[[ Provided entries open ]]

/-- The word of an instruction, as R54 to R67 place its fields; a step without a word gives 0. -/
def Instr.encodeNat : Instr → Nat
  | .add d a b => pack6at7_6at13_6at19 0x1 d a b
  | .sub d a b => pack6at7_6at13_6at19 0x2000001 d a b
  | .and d a b => pack6at7_6at13_6at19 0x4000001 d a b
  | .or d a b => pack6at7_6at13_6at19 0x6000001 d a b
  | .xor d a b => pack6at7_6at13_6at19 0x8000001 d a b
  | .sll d a b => pack6at7_6at13_6at19 0xa000001 d a b
  | .srl d a b => pack6at7_6at13_6at19 0xc000001 d a b
  | .sra d a b => pack6at7_6at13_6at19 0xe000001 d a b
  | .slt d a b => pack6at7_6at13_6at19 0x10000001 d a b
  | .sltu d a b => pack6at7_6at13_6at19 0x12000001 d a b
  | .seq d a b => pack6at7_6at13_6at19 0x14000001 d a b
  | .min d a b => pack6at7_6at13_6at19 0x16000001 d a b
  | .max d a b => pack6at7_6at13_6at19 0x18000001 d a b
  | .minu d a b => pack6at7_6at13_6at19 0x1a000001 d a b
  | .maxu d a b => pack6at7_6at13_6at19 0x1c000001 d a b
  | .mul d a b => pack6at7_6at13_6at19 0x2 d a b
  | .mulh d a b => pack6at7_6at13_6at19 0x2000002 d a b
  | .mulhu d a b => pack6at7_6at13_6at19 0x4000002 d a b
  | .div d a b => pack6at7_6at13_6at19 0x6000002 d a b
  | .divu d a b => pack6at7_6at13_6at19 0x8000002 d a b
  | .rem d a b => pack6at7_6at13_6at19 0xa000002 d a b
  | .remu d a b => pack6at7_6at13_6at19 0xc000002 d a b
  | .clz d a => pack6at7_6at13 0x3 d a
  | .ctz d a => pack6at7_6at13 0x2000003 d a
  | .popc d a => pack6at7_6at13 0x4000003 d a
  | .sextb d a => pack6at7_6at13 0x6000003 d a
  | .sexth d a => pack6at7_6at13 0x8000003 d a
  | .sextw d a => pack6at7_6at13 0xa000003 d a
  | .zextw d a => pack6at7_6at13 0xc000003 d a
  | .addi d a i => pack6at7_6at13_13at19 0x4 d a i
  | .andi d a i => pack6at7_6at13_13at19 0x5 d a i
  | .ori d a i => pack6at7_6at13_13at19 0x6 d a i
  | .xori d a i => pack6at7_6at13_13at19 0x7 d a i
  | .slli d a i => pack6at7_6at13_6at19 0x8 d a i
  | .srli d a i => pack6at7_6at13_6at19 0x2000008 d a i
  | .srai d a i => pack6at7_6at13_6at19 0x4000008 d a i
  | .slti d a i => pack6at7_6at13_13at19 0x9 d a i
  | .csel d a b c => pack6at7_6at13_6at19_6at25 0xa d a b c
  | .cselz d a b c => pack6at7_6at13_6at19_6at25 0x8000000a d a b c
  | .lui d i => pack6at7_19at13 0xb d i
  | .fadd d a b => pack6at7_6at13_6at19 0xc d a b
  | .fsub d a b => pack6at7_6at13_6at19 0x200000c d a b
  | .fmul d a b => pack6at7_6at13_6at19 0x400000c d a b
  | .fdiv d a b => pack6at7_6at13_6at19 0x600000c d a b
  | .fsqrt d a => pack6at7_6at13 0x800000c d a
  | .fmadd d a b c => pack6at7_6at13_6at19_6at25 0xd d a b c
  | .feq d a b => pack6at7_6at13_6at19 0xe d a b
  | .flt d a b => pack6at7_6at13_6at19 0x200000e d a b
  | .ftoi d a => pack6at7_6at13 0xf d a
  | .itof d a => pack6at7_6at13 0x200000f d a
  | .br a b n o => pack6at7_6at13_3at19_10at22 0x10 a b n o
  | .jal d i => pack6at7_19at13 0x11 d i
  | .jalr d a i => pack6at7_6at13_13at19 0x12 d a i
  | .auipc d i => pack6at7_19at13 0x13 d i
  | .brp a n o => pack6at7_3at19_10at22 0x14 a n o
  | .tend => 0x15
  | .yield => 0x2000015
  | .tspawn d a b => pack6at7_6at13_6at19 0x18 d a b
  | .dqpush a => pack6at13 0x19 a
  | .dqpop d => pack6at7 0x2000019 d
  | .dqsplit d a => pack6at7_6at13 0x4000019 d a
  | .dqsteal d => pack6at7 0x6000019 d
  | .dqcount d => pack6at7 0x8000019 d
  | .sclose => 0x1a
  | .sdrop a => pack6at13 0x200001a a
  | .sdepth d => pack6at7 0x400001a d
  | .sopen i => pack13at19 0x1b i
  | .tsignal a b i => pack6at13_6at19_immS 0x1c a b i
  | .ld d l c w r s => pack6at7_8at13_6at21_2at27_1at29_2at30 0x20 d l c w r s
  | .lds d l c w r s => pack6at7_8at13_6at21_2at27_1at29_2at30 0x21 d l c w r s
  | .st d l c w r s => pack6at7_8at13_6at21_2at27_1at29_2at30 0x22 d l c w r s
  | .vld d l c p => pack6at7_8at13_6at21_3at27 0x23 d l c p
  | .vst d l c p => pack6at7_8at13_6at21_3at27 0x24 d l c p
  | .amo d l c k r => pack6at7_8at13_6at21_3at27_2at30 0x25 d l c k r
  | .red d l c k r m => pack6at7_8at13_6at21_3at27_1at30_1at31 0x26 d l c k r m
  | .fence k s => pack2at25_3at27 0x27 k s
  | .pref l c v => pack8at13_6at21_2at27 0x28 l c v
  | .wbr d l c => pack6at7_8at13_6at21 0x29 d l c
  | .invr d l c => pack6at7_8at13_6at21 0x2a d l c
  | .vadd d a b p => pack6at7_6at13_6at19_3at25 0x30 d a b p
  | .vsub d a b p => pack6at7_6at13_6at19_3at25 0x10000030 d a b p
  | .vmul d a b p => pack6at7_6at13_6at19_3at25 0x20000030 d a b p
  | .vmin d a b p => pack6at7_6at13_6at19_3at25 0x30000030 d a b p
  | .vmax d a b p => pack6at7_6at13_6at19_3at25 0x40000030 d a b p
  | .vminu d a b p => pack6at7_6at13_6at19_3at25 0x50000030 d a b p
  | .vmaxu d a b p => pack6at7_6at13_6at19_3at25 0x60000030 d a b p
  | .vand d a b p => pack6at7_6at13_6at19_3at25 0x70000030 d a b p
  | .vor d a b p => pack6at7_6at13_6at19_3at25 0x80000030 d a b p
  | .vxor d a b p => pack6at7_6at13_6at19_3at25 0x90000030 d a b p
  | .vsll d a b p => pack6at7_6at13_6at19_3at25 0xa0000030 d a b p
  | .vsrl d a b p => pack6at7_6at13_6at19_3at25 0xb0000030 d a b p
  | .vsra d a b p => pack6at7_6at13_6at19_3at25 0xc0000030 d a b p
  | .vadds d a b p => pack6at7_6at13_6at19_3at25 0xd0000030 d a b p
  | .vsubs d a b p => pack6at7_6at13_6at19_3at25 0xe0000030 d a b p
  | .vfadd d a b p => pack6at7_6at13_6at19_3at25 0x31 d a b p
  | .vfsub d a b p => pack6at7_6at13_6at19_3at25 0x10000031 d a b p
  | .vfmul d a b p => pack6at7_6at13_6at19_3at25 0x20000031 d a b p
  | .vfmin d a b p => pack6at7_6at13_6at19_3at25 0x30000031 d a b p
  | .vfmax d a b p => pack6at7_6at13_6at19_3at25 0x40000031 d a b p
  | .vfabs d a p => pack6at7_6at13_3at25 0x50000031 d a p
  | .vfneg d a p => pack6at7_6at13_3at25 0x60000031 d a p
  | .vfma d a b p => pack6at7_6at13_6at19_3at25 0x32 d a b p
  | .vfms d a b p => pack6at7_6at13_6at19_3at25 0x10000032 d a b p
  | .vbadd d a b p => pack6at7_6at13_6at19_3at25 0x33 d a b p
  | .vbmul d a b p => pack6at7_6at13_6at19_3at25 0x10000033 d a b p
  | .vbfma d a b p => pack6at7_6at13_6at19_3at25 0x20000033 d a b p
  | .vceq d a b p => pack6at7_6at13_6at19_3at25 0x34 d a b p
  | .vcne d a b p => pack6at7_6at13_6at19_3at25 0x10000034 d a b p
  | .vclt d a b p => pack6at7_6at13_6at19_3at25 0x20000034 d a b p
  | .vcle d a b p => pack6at7_6at13_6at19_3at25 0x30000034 d a b p
  | .vcltu d a b p => pack6at7_6at13_6at19_3at25 0x40000034 d a b p
  | .vcleu d a b p => pack6at7_6at13_6at19_3at25 0x50000034 d a b p
  | .vfceq d a b p => pack6at7_6at13_6at19_3at25 0x60000034 d a b p
  | .vfclt d a b p => pack6at7_6at13_6at19_3at25 0x70000034 d a b p
  | .vfcle d a b p => pack6at7_6at13_6at19_3at25 0x80000034 d a b p
  | .vfcun d a b p => pack6at7_6at13_6at19_3at25 0x90000034 d a b p
  | .vsel d a b p => pack6at7_6at13_6at19_3at25 0x35 d a b p
  | .pand d a b => pack6at7_6at13_6at19 0x10000035 d a b
  | .por d a b => pack6at7_6at13_6at19 0x20000035 d a b
  | .pxor d a b => pack6at7_6at13_6at19 0x30000035 d a b
  | .pnot d a => pack6at7_6at13 0x40000035 d a
  | .vcvtif d a p => pack6at7_6at13_3at25 0x36 d a p
  | .vcvtfi d a p => pack6at7_6at13_3at25 0x10000036 d a p
  | .vcvtn d a t => pack6at7_6at13_4at28 0x37 d a t
  | .vcvtz d a t => pack6at7_6at13_4at28 0x38 d a t
  | .vcvts d a t => pack6at7_6at13_4at28 0x39 d a t
  | .vcvtw d a t => pack6at7_6at13_4at28 0x3a d a t
  | .vrcp d a p => pack6at7_6at13_3at25 0x3b d a p
  | .vrsqrt d a p => pack6at7_6at13_3at25 0x1000003b d a p
  | .vexp2 d a p => pack6at7_6at13_3at25 0x2000003b d a p
  | .vlog2 d a p => pack6at7_6at13_3at25 0x3000003b d a p
  | .vfdiv d a b p => pack6at7_6at13_6at19_3at25 0x3c d a b p
  | .vfsqrt d a p => pack6at7_6at13_3at25 0x1000003c d a p
  | .vredadd d a p => pack6at7_6at13_3at25 0x3d d a p
  | .vredfadd d a p => pack6at7_6at13_3at25 0x1000003d d a p
  | .vredmax d a p => pack6at7_6at13_3at25 0x2000003d d a p
  | .vredfmax d a p => pack6at7_6at13_3at25 0x3000003d d a p
  | .vredmin d a p => pack6at7_6at13_3at25 0x4000003d d a p
  | .vredfmin d a p => pack6at7_6at13_3at25 0x5000003d d a p
  | .vscanadd d a p => pack6at7_6at13_3at25 0x6000003d d a p
  | .vscanfadd d a p => pack6at7_6at13_3at25 0x7000003d d a p
  | .vperm d a b => pack6at7_6at13_6at19 0x3e d a b
  | .vbcast d a p => pack6at7_6at13_3at25 0x1000003e d a p
  | .vrot d a b => pack6at7_6at13_6at19 0x2000003e d a b
  | .vextr d a b => pack6at7_6at13_6at19 0x3000003e d a b
  | .vinsr d a b => pack6at7_6at13_6at19 0x4000003e d a b
  | .vmovi d a => pack6at7_6at13 0x3f d a
  | .vstoi d a => pack6at7_6at13 0x1000003f d a
  | .vgath d a b p => pack6at7_6at13_6at19_3at25 0x2000003f d a b p
  | .vldx d a b p => pack6at7_6at13_6at19_3at25 0x40 d a b p
  | .vstx d a b p => pack6at7_6at13_6at19_3at25 0x10000040 d a b p
  | .vcompress d a b p => pack6at7_6at13_6at19_3at25 0x41 d a b p
  | .vexpand d a b p => pack6at7_6at13_6at19_3at25 0x10000041 d a b p
  | .viota d => pack6at7 0x42 d
  | .vpopc d a => pack6at7_6at13 0x10000042 d a
  | .mma e a b f z u => pack5at7_6at12_6at18_2at24_1at26_1at27 0x50 e a b f z u
  | .acczero e => pack5at7 0x51 e
  | .accld e a => pack5at7_6at12 0x4000051 e a
  | .accst e a => pack5at7_6at12 0x8000051 e a
  | .acccvt e a f => pack5at7_6at12_2at24 0xc000051 e a f
  | .fmtw d a => pack6at7_6at13 0x52 d a
  | .fmtr d a => pack6at7_6at13 0x2000052 d a
  | .nbmv d l c t f => pack6at7_8at13_6at21_2at27_2at29 0x53 d l c t f
  | .termrd d a => pack6at7_6at13 0x54 d a
  | .termclr a => pack6at13 0x2000054 a
  | .xcopy a s => pack6at13_3at25 0x58 a s
  | .xmcast a s => pack6at13_3at25 0x59 a s
  | .msub a => pack6at13 0x5a a
  | .munsub a => pack6at13 0x200005a a
  | .apgather d a => pack6at7_6at13 0x60 d a
  | .apscatter d a => pack6at7_6at13 0x2000060 d a
  | .apscatteradd d a => pack6at7_6at13 0x4000060 d a
  | .apbin d a m => pack6at7_6at13_1at28 0x6000060 d a m
  | .apqpop d a => pack6at7_6at13 0x61 d a
  | .apqpush d a => pack6at7_6at13 0x2000061 d a
  | .apwait d a => pack6at7_6at13 0x4000061 d a
  | .apqstat d a => pack6at7_6at13 0x6000061 d a
  | .send i a b => pack5at7_6at13_6at19 0x68 i a b
  | .mrecv d a => pack6at7_6at13 0x69 d a
  | .mpoll d => pack6at7 0x2000069 d
  | .watch d l c => pack6at7_8at13_6at21 0x6a d l c
  | .unwatch l c => pack8at13_6at21 0x6b l c
  | .waitw d a => pack6at7_6at13 0x6c d a
  | .barcfg d a => pack6at7_6at13 0x6d d a
  | .barrier a => pack6at13 0x200006d a
  | .barpoll d a => pack6at7_6at13 0x400006d d a
  | .mgrant d a m => pack6at7_6at13_1at25 0x70 d a m
  | .mrelease d a => pack6at7_6at13 0x71 d a
  | .mquota d => pack6at7 0x2000071 d
  | .fred a k => pack6at13_3at25 0x72 a k
  | .fbarrier a => pack6at13 0x73 a
  | .fbarpoll d a => pack6at7_6at13 0x2000073 d a
  | .csrr d n => pack6at7_12at19 0x78 d n
  | .csrw a n => pack6at13_12at19 0x79 a n
  | .ecall => 0x7a
  | .ebreak => 0x200007a
  | .tret => 0x400007a
  | .rdtime d => pack6at7 0x7b d
  | .rdcycle d => pack6at7 0x200007b d
  | .rdinsn d => pack6at7 0x400007b d
  | .tlbinv a b => pack6at13_6at19 0x7c a b
  | .wfi => 0x200007c
  | .illegal => 0x0
  | .rgnstart .. => 0
  | .regionLaunch .. => 0
  | .regionFinish .. => 0
  | .taskDispatch .. => 0
  | .tileStaging .. => 0
  | .taskSteal .. => 0
  | .ageingInterval .. => 0
  | .gvtRecompute .. => 0
  | .accessResponse .. => 0
  | .divideComplete .. => 0
  | .fpDivideComplete .. => 0
  | .vectorDivideComplete .. => 0
  | .mmaArrayStart .. => 0
  | .mmaComplete .. => 0
  | .sideLogReplay .. => 0
  | .waitwTimeout .. => 0
  | .mailboxArrival .. => 0
  | .runAbort .. => 0
  | .orderedAbort .. => 0
  | .tokenGrant .. => 0
  | .trapQueueEntry .. => 0
  | .handlerEntry .. => 0
  | .tresResume .. => 0
  | .tresSkip .. => 0
  | .tresDiscard .. => 0
  | .tresForward .. => 0
  | .tq .. => 0
  | .txdata .. => 0
  | .preemptSave .. => 0
  | .saveImageWrite .. => 0
  | .preemptRestore .. => 0
  | .imageDiscard .. => 0
  | .copyAccept .. => 0
  | .copyComplete .. => 0
  | .nbmvComplete .. => 0
  | .streamAccept .. => 0
  | .gatherRunahead .. => 0
  | .scatterElementWrite .. => 0
  | .binningParticle .. => 0
  | .streamEnd .. => 0
  | .fcolcfg .. => 0
  | .firnRd .. => 0
  | .firnWr .. => 0
  | .firnAmo .. => 0
  | .firnRed .. => 0
  | .firnSend .. => 0
  | .firnMgrant .. => 0
  | .firnMrelease .. => 0
  | .firnMquota .. => 0
  | .firnJoin .. => 0
  | .firnLeave .. => 0
  | .firnFcfg .. => 0
  | .firnFbpoll .. => 0
  | .firnRdata .. => 0
  | .firnAck .. => 0
  | .firnNak .. => 0
  | .stompedPacket .. => 0
  | .firnFcontrib .. => 0
  | .firnFrack .. => 0
  | .firnFbarr .. => 0
  | .firnFwdraw .. => 0
  | .firnMcdata .. => 0
  | .firnMcresult .. => 0
  | .firnFbrel .. => 0
  | .firnMcack .. => 0
  | .firnSwfail .. => 0
  | .debugHalt .. => 0
  | .debugStep .. => 0
  | .debugResume .. => 0
  | .coreStop .. => 0
  | .breakpointMatch .. => 0
  | .ddata .. => 0
  | .traceFlush .. => 0
  | .traceSample .. => 0
  | .dlyclr .. => 0
  | .boot .. => 0
  | .measurementReport .. => 0
  | .identityKey .. => 0
  | .keyLoad .. => 0
  | .powerLimitCheck .. => 0
  | .thermalThrottle .. => 0
  | .thermalTrip .. => 0
  | .ageingSample .. => 0
  | .softError .. => 0
  | .wfiWake .. => 0
  | .registerWrite .. => 0
  | .eviction .. => 0
  | .hostAccess .. => 0
  | .switchReplacement .. => 0
  | .podConfiguration .. => 0
  | .tenantQuota .. => 0
  | .vfTransitionEnd .. => 0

[[ Provided entries closed ]]

Aim of the task →
Only the lines from the one containing "0x30000034 d a b p" through the one containing "0x6000003d d a p" are to be retyped, both boundary lines included, with no other material.

Worked solution →
  | .vcle d a b p => pack6at7_6at13_6at19_3at25 0x30000034 d a b p
  | .vcltu d a b p => pack6at7_6at13_6at19_3at25 0x40000034 d a b p
  | .vcleu d a b p => pack6at7_6at13_6at19_3at25 0x50000034 d a b p
  | .vfceq d a b p => pack6at7_6at13_6at19_3at25 0x60000034 d a b p
  | .vfclt d a b p => pack6at7_6at13_6at19_3at25 0x70000034 d a b p
  | .vfcle d a b p => pack6at7_6at13_6at19_3at25 0x80000034 d a b p
  | .vfcun d a b p => pack6at7_6at13_6at19_3at25 0x90000034 d a b p
  | .vsel d a b p => pack6at7_6at13_6at19_3at25 0x35 d a b p
  | .pand d a b => pack6at7_6at13_6at19 0x10000035 d a b
  | .por d a b => pack6at7_6at13_6at19 0x20000035 d a b
  | .pxor d a b => pack6at7_6at13_6at19 0x30000035 d a b
  | .pnot d a => pack6at7_6at13 0x40000035 d a
  | .vcvtif d a p => pack6at7_6at13_3at25 0x36 d a p
  | .vcvtfi d a p => pack6at7_6at13_3at25 0x10000036 d a p
  | .vcvtn d a t => pack6at7_6at13_4at28 0x37 d a t
  | .vcvtz d a t => pack6at7_6at13_4at28 0x38 d a t
  | .vcvts d a t => pack6at7_6at13_4at28 0x39 d a t
  | .vcvtw d a t => pack6at7_6at13_4at28 0x3a d a t
  | .vrcp d a p => pack6at7_6at13_3at25 0x3b d a p
  | .vrsqrt d a p => pack6at7_6at13_3at25 0x1000003b d a p
  | .vexp2 d a p => pack6at7_6at13_3at25 0x2000003b d a p
  | .vlog2 d a p => pack6at7_6at13_3at25 0x3000003b d a p
  | .vfdiv d a b p => pack6at7_6at13_6at19_3at25 0x3c d a b p
  | .vfsqrt d a p => pack6at7_6at13_3at25 0x1000003c d a p
  | .vredadd d a p => pack6at7_6at13_3at25 0x3d d a p
  | .vredfadd d a p => pack6at7_6at13_3at25 0x1000003d d a p
  | .vredmax d a p => pack6at7_6at13_3at25 0x2000003d d a p
  | .vredfmax d a p => pack6at7_6at13_3at25 0x3000003d d a p
  | .vredmin d a p => pack6at7_6at13_3at25 0x4000003d d a p
  | .vredfmin d a p => pack6at7_6at13_3at25 0x5000003d d a p
  | .vscanadd d a p => pack6at7_6at13_3at25 0x6000003d d a p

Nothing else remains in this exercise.